Excerpted records |
theorem State.tierReeval_pend (s : State) (o : Nat) (x2 : Nat) :
    ((State.tierReeval s o x2)).pend = s.pend := by
  induction x2 generalizing s o with
  | zero =>
    unfold State.tierReeval
    try dsimp only
    repeat' (first
      | with_reducible assumption | (simp only [State.pend_mk]; with_reducible refine (State.pend_eta _).trans ?_)
      | (with_reducible refine ite_pend ?_ ?_) | (with_reducible refine (State.tierEval_pend ..).trans ?_)
      | (with_reducible refine (State.pend_of_mems (State.setObj_mems ..)).trans ?_)
      | with_reducible exact State.pend_self _ | dsimp only | split)
  | succ x2 ih =>
    unfold State.tierReeval
    try dsimp only
    repeat' (first
      | with_reducible assumption | (with_reducible refine (ih ..).trans ?_)
      | (simp only [State.pend_mk]; with_reducible refine (State.pend_eta _).trans ?_)
      | (with_reducible refine ite_pend ?_ ?_) | (with_reducible refine (State.tierEval_pend ..).trans ?_)
      | (with_reducible refine (State.pend_of_mems (State.setObj_mems ..)).trans ?_)
      | with_reducible exact State.pend_self _ | dsimp only | split)

theorem State.tierReeval_canon {s : State} (hs : s.canon) (o : Nat) (x2 : Nat) :
    ((State.tierReeval s o x2)).canon := by
  induction x2 generalizing s o with
  | zero =>
    unfold State.tierReeval
    try dsimp only
    repeat' (first
      | with_reducible assumption | (simp only [State.canon_mk]; with_reducible refine State.canon_eta ?_)
      | (with_reducible refine ite_canon ?_ ?_) | (with_reducible refine State.tierEval_canon ?_ ..)
      | (with_reducible refine State.canon_of_mems (State.setObj_mems ..) ?_) | dsimp only | split)
  | succ x2 ih =>
    unfold State.tierReeval
    try dsimp only
    repeat' (first
      | with_reducible assumption | (with_reducible refine ih ?_ ..)
      | (simp only [State.canon_mk]; with_reducible refine State.canon_eta ?_)
      | (with_reducible refine ite_canon ?_ ?_) | (with_reducible refine State.tierEval_canon ?_ ..)
      | (with_reducible refine State.canon_of_mems (State.setObj_mems ..) ?_) | dsimp only | split)

theorem State.evictEnd_pend (s : State) (o : Nat) :
    ((State.evictEnd s o)).pend = s.pend := by
  unfold State.evictEnd
  try dsimp only
  repeat' (first
    | with_reducible assumption | (simp only [State.pend_mk]; with_reducible refine (State.pend_eta _).trans ?_)
    | (with_reducible refine ite_pend ?_ ?_) | (with_reducible refine (State.tierReeval_pend ..).trans ?_)
    | (with_reducible refine (State.tierEval_pend ..).trans ?_)
    | (with_reducible refine (State.tierFinish_pend ..).trans ?_)
    | (with_reducible refine (State.pend_of_mems (State.setObj_mems ..)).trans ?_)
    | (with_reducible refine (State.releaseWrites_pend ..).trans ?_)
    | (with_reducible refine (State.pend_of_mems (State.setFrame_mems ..)).trans ?_)
    | (with_reducible refine (forEach_pend (fun _ _ => ?_) ..).trans ?_) | with_reducible exact State.pend_self _
    | dsimp only | split)

theorem State.evictEnd_canon {s : State} (hs : s.canon) (o : Nat) :
    ((State.evictEnd s o)).canon := by
  unfold State.evictEnd
  try dsimp only
  repeat' (first
    | with_reducible assumption | (simp only [State.canon_mk]; with_reducible refine State.canon_eta ?_)
    | (with_reducible refine ite_canon ?_ ?_) | (with_reducible refine State.tierReeval_canon ?_ ..)
    | (with_reducible refine State.tierEval_canon ?_ ..) | (with_reducible refine State.tierFinish_canon ?_ ..)
    | (with_reducible refine State.canon_of_mems (State.setObj_mems ..) ?_)
    | (with_reducible refine State.releaseWrites_canon ?_ ..)
    | (with_reducible refine State.canon_of_mems (State.setFrame_mems ..) ?_)
    | (with_reducible refine forEach_canon (fun _ _ _ => ?_) ?_ ..) | dsimp only | split)

theorem State.cleanEnd_pend (s : State) (o : Nat) :
    ((State.cleanEnd s o)).pend = s.pend := by
  unfold State.cleanEnd
  try dsimp only
  repeat' (first
    | with_reducible assumption | (simp only [State.pend_mk]; with_reducible refine (State.pend_eta _).trans ?_)
    | (with_reducible refine ite_pend ?_ ?_) | (with_reducible refine (State.tierReeval_pend ..).trans ?_)
    | (with_reducible refine (State.pend_of_mems (State.setObj_mems ..)).trans ?_)
    | with_reducible exact State.pend_self _ | dsimp only | split)

theorem State.cleanEnd_canon {s : State} (hs : s.canon) (o : Nat) :
    ((State.cleanEnd s o)).canon := by
  unfold State.cleanEnd
  try dsimp only
  repeat' (first
    | with_reducible assumption | (simp only [State.canon_mk]; with_reducible refine State.canon_eta ?_)
    | (with_reducible refine ite_canon ?_ ?_) | (with_reducible refine State.tierReeval_canon ?_ ..)
    | (with_reducible refine State.canon_of_mems (State.setObj_mems ..) ?_) | dsimp only | split)

theorem State.flushEnd_pend (s : State) (o : Nat) :
    ((State.flushEnd s o)).pend = s.pend := by
  unfold State.flushEnd
  try dsimp only
  repeat' (first
    | with_reducible assumption | (simp only [State.pend_mk]; with_reducible refine (State.pend_eta _).trans ?_)
    | (with_reducible refine ite_pend ?_ ?_) | (with_reducible refine (State.tierFinish_pend ..).trans ?_)
    | (with_reducible refine (State.pend_of_mems (State.setObj_mems ..)).trans ?_)
    | (with_reducible refine (forEach_pend (fun _ _ => ?_) ..).trans ?_) | with_reducible exact State.pend_self _
    | dsimp only | split)

theorem State.flushEnd_canon {s : State} (hs : s.canon) (o : Nat) :
    ((State.flushEnd s o)).canon := by
  unfold State.flushEnd
  try dsimp only
  repeat' (first
    | with_reducible assumption | (simp only [State.canon_mk]; with_reducible refine State.canon_eta ?_)
    | (with_reducible refine ite_canon ?_ ?_) | (with_reducible refine State.tierFinish_canon ?_ ..)
    | (with_reducible refine State.canon_of_mems (State.setObj_mems ..) ?_)
    | (with_reducible refine forEach_canon (fun _ _ _ => ?_) ?_ ..) | dsimp only | split)

theorem State.flushFail_pend (s : State) (o : Nat) (n : Nat) :
    ((State.flushFail s o n)).pend = s.pend := by
  unfold State.flushFail
  try dsimp only
  repeat' (first
    | with_reducible assumption | (simp only [State.pend_mk]; with_reducible refine (State.pend_eta _).trans ?_)
    | (with_reducible refine ite_pend ?_ ?_) | (with_reducible refine (State.tierReeval_pend ..).trans ?_)
    | (with_reducible refine (State.tierFinish_pend ..).trans ?_)
    | (with_reducible refine (State.pend_of_mems (State.setObj_mems ..)).trans ?_)
    | (with_reducible refine (State.pend_of_mems (State.updTier_mems ..)).trans ?_)
    | (with_reducible refine (State.releaseWrites_pend ..).trans ?_)
    | (with_reducible refine (State.pend_of_mems (State.setFrame_mems ..)).trans ?_)
    | (with_reducible refine (forEach_pend (fun _ _ => ?_) ..).trans ?_) | with_reducible exact State.pend_self _
    | dsimp only | split)

theorem State.flushFail_canon {s : State} (hs : s.canon) (o : Nat) (n : Nat) :
    ((State.flushFail s o n)).canon := by
  unfold State.flushFail
  try dsimp only
  repeat' (first
    | with_reducible assumption | (simp only [State.canon_mk]; with_reducible refine State.canon_eta ?_)
    | (with_reducible refine ite_canon ?_ ?_) | (with_reducible refine State.tierReeval_canon ?_ ..)
    | (with_reducible refine State.tierFinish_canon ?_ ..)
    | (with_reducible refine State.canon_of_mems (State.setObj_mems ..) ?_)
    | (with_reducible refine State.canon_of_mems (State.updTier_mems ..) ?_)
    | (with_reducible refine State.releaseWrites_canon ?_ ..)
    | (with_reducible refine State.canon_of_mems (State.setFrame_mems ..) ?_)
    | (with_reducible refine forEach_canon (fun _ _ _ => ?_) ?_ ..) | dsimp only | split)

theorem State.tierSettle_pend (s : State) (o : Nat) :
    ((State.tierSettle s o)).pend = s.pend := by
  unfold State.tierSettle
  try dsimp only
  repeat' (first
    | with_reducible assumption | (simp only [State.pend_mk]; with_reducible refine (State.pend_eta _).trans ?_)
    | (with_reducible refine ite_pend ?_ ?_) | (with_reducible refine (State.flushEnd_pend ..).trans ?_)
    | (with_reducible refine (State.cleanEnd_pend ..).trans ?_)
    | (with_reducible refine (State.evictEnd_pend ..).trans ?_) | with_reducible exact State.pend_self _ | dsimp only
    | split)

theorem State.tierSettle_canon {s : State} (hs : s.canon) (o : Nat) :
    ((State.tierSettle s o)).canon := by
  unfold State.tierSettle
  try dsimp only
  repeat' (first
    | with_reducible assumption | (simp only [State.canon_mk]; with_reducible refine State.canon_eta ?_)
    | (with_reducible refine ite_canon ?_ ?_) | (with_reducible refine State.flushEnd_canon ?_ ..)
    | (with_reducible refine State.cleanEnd_canon ?_ ..) | (with_reducible refine State.evictEnd_canon ?_ ..)
    | dsimp only | split)

theorem State.tierArrive_pend (s : State) (r : TierReq) :
    ((State.tierArrive s r)).pend = s.pend := by
  unfold State.tierArrive
  try dsimp only
  repeat' (first
    | with_reducible assumption | (simp only [State.pend_mk]; with_reducible refine (State.pend_eta _).trans ?_)
    | (with_reducible refine ite_pend ?_ ?_) | (with_reducible refine (State.tierEval_pend ..).trans ?_)
    | (with_reducible refine (State.tierFinish_pend ..).trans ?_)
    | (with_reducible refine (State.pend_of_mems (State.tierViol_mems ..)).trans ?_)
    | (with_reducible refine (State.pend_of_mems (State.setObj_mems ..)).trans ?_)
    | with_reducible exact State.pend_self _ | dsimp only | split)

theorem State.tierArrive_canon {s : State} (hs : s.canon) (r : TierReq) :
    ((State.tierArrive s r)).canon := by
  unfold State.tierArrive
  try dsimp only
  repeat' (first
    | with_reducible assumption | (simp only [State.canon_mk]; with_reducible refine State.canon_eta ?_)
    | (with_reducible refine ite_canon ?_ ?_) | (with_reducible refine State.tierEval_canon ?_ ..)
    | (with_reducible refine State.tierFinish_canon ?_ ..)
    | (with_reducible refine State.canon_of_mems (State.tierViol_mems ..) ?_)
    | (with_reducible refine State.canon_of_mems (State.setObj_mems ..) ?_) | dsimp only | split)

theorem State.tierRequest_pend (s : State) (src : Nat) (ok : Nat → Bool) :
    ((State.tierRequest s src ok)).pend = s.pend := by
  unfold State.tierRequest
  try dsimp only
  repeat' (first
    | with_reducible assumption | (simp only [State.pend_mk]; with_reducible refine (State.pend_eta _).trans ?_)
    | (with_reducible refine ite_pend ?_ ?_) | (with_reducible refine (State.tierArrive_pend ..).trans ?_)
    | (with_reducible refine (State.pend_of_mems (State.tierViol_mems ..)).trans ?_)
    | (with_reducible refine (State.pend_of_mems (State.updHost_mems ..)).trans ?_)
    | (with_reducible refine (State.pend_of_mems (State.takeEntry_mems ..)).trans ?_)
    | with_reducible exact State.pend_self _ | dsimp only | split)

theorem State.tierRequest_canon {s : State} (hs : s.canon) (src : Nat) (ok : Nat → Bool) :
    ((State.tierRequest s src ok)).canon := by
  unfold State.tierRequest
  try dsimp only
  repeat' (first
    | with_reducible assumption | (simp only [State.canon_mk]; with_reducible refine State.canon_eta ?_)
    | (with_reducible refine ite_canon ?_ ?_) | (with_reducible refine State.tierArrive_canon ?_ ..)
    | (with_reducible refine State.canon_of_mems (State.tierViol_mems ..) ?_)
    | (with_reducible refine State.canon_of_mems (State.updHost_mems ..) ?_)
    | (with_reducible refine State.canon_of_mems (State.takeEntry_mems ..) ?_) | dsimp only | split)

theorem execPromote_pend {src : Nat} {s : State} {zt : State} (zh : execPromote src s = .next zt) :
    zt.pend = s.pend := by
  unfold execPromote at zh
  cases zh
  try dsimp only
  repeat' (first
    | with_reducible assumption | (simp only [State.pend_mk]; with_reducible refine (State.pend_eta _).trans ?_)
    | (with_reducible refine ite_pend ?_ ?_) | (with_reducible refine (State.tierRequest_pend ..).trans ?_)
    | with_reducible exact State.pend_self _ | dsimp only | split)

theorem execPromote_canon {src : Nat} {s : State} {zt : State} (hs : s.canon) (zh : execPromote src s = .next zt) :
    zt.canon := by
  unfold execPromote at zh
  cases zh
  try dsimp only
  repeat' (first
    | with_reducible assumption | (simp only [State.canon_mk]; with_reducible refine State.canon_eta ?_)
    | (with_reducible refine ite_canon ?_ ?_) | (with_reducible refine State.tierRequest_canon ?_ ..) | dsimp only
    | split)

theorem execEvict_pend {src : Nat} {s : State} {zt : State} (zh : execEvict src s = .next zt) :
    zt.pend = s.pend := by
  unfold execEvict at zh
  cases zh
  try dsimp only
  repeat' (first
    | with_reducible assumption | (simp only [State.pend_mk]; with_reducible refine (State.pend_eta _).trans ?_)
    | (with_reducible refine ite_pend ?_ ?_) | (with_reducible refine (State.tierRequest_pend ..).trans ?_)
    | (with_reducible refine (State.tierSettle_pend ..).trans ?_)
    | (with_reducible refine (forEach_pend (fun _ _ => ?_) ..).trans ?_) | with_reducible exact State.pend_self _
    | dsimp only | split)

theorem execEvict_canon {src : Nat} {s : State} {zt : State} (hs : s.canon) (zh : execEvict src s = .next zt) :
    zt.canon := by
  unfold execEvict at zh
  cases zh
  try dsimp only
  repeat' (first
    | with_reducible assumption | (simp only [State.canon_mk]; with_reducible refine State.canon_eta ?_)
    | (with_reducible refine ite_canon ?_ ?_) | (with_reducible refine State.tierRequest_canon ?_ ..)
    | (with_reducible refine State.tierSettle_canon ?_ ..)
    | (with_reducible refine forEach_canon (fun _ _ _ => ?_) ?_ ..) | dsimp only | split)

theorem execPin_pend {src : Nat} {s : State} {zt : State} (zh : execPin src s = .next zt) :
    zt.pend = s.pend := by
  unfold execPin at zh
  cases zh
  try dsimp only
  repeat' (first
    | with_reducible assumption | (simp only [State.pend_mk]; with_reducible refine (State.pend_eta _).trans ?_)
    | (with_reducible refine ite_pend ?_ ?_) | (with_reducible refine (State.tierRequest_pend ..).trans ?_)
    | with_reducible exact State.pend_self _ | dsimp only | split)

theorem execPin_canon {src : Nat} {s : State} {zt : State} (hs : s.canon) (zh : execPin src s = .next zt) :
    zt.canon := by
  unfold execPin at zh
  cases zh
  try dsimp only
  repeat' (first
    | with_reducible assumption | (simp only [State.canon_mk]; with_reducible refine State.canon_eta ?_)
    | (with_reducible refine ite_canon ?_ ?_) | (with_reducible refine State.tierRequest_canon ?_ ..) | dsimp only
    | split)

Problem details |
Out of the entries, pull every line that mentions "execPin".

Answer for this exercise |
theorem execPin_pend {src : Nat} {s : State} {zt : State} (zh : execPin src s = .next zt) :
  unfold execPin at zh
theorem execPin_canon {src : Nat} {s : State} {zt : State} (hs : s.canon) (zh : execPin src s = .next zt) :
  unfold execPin at zh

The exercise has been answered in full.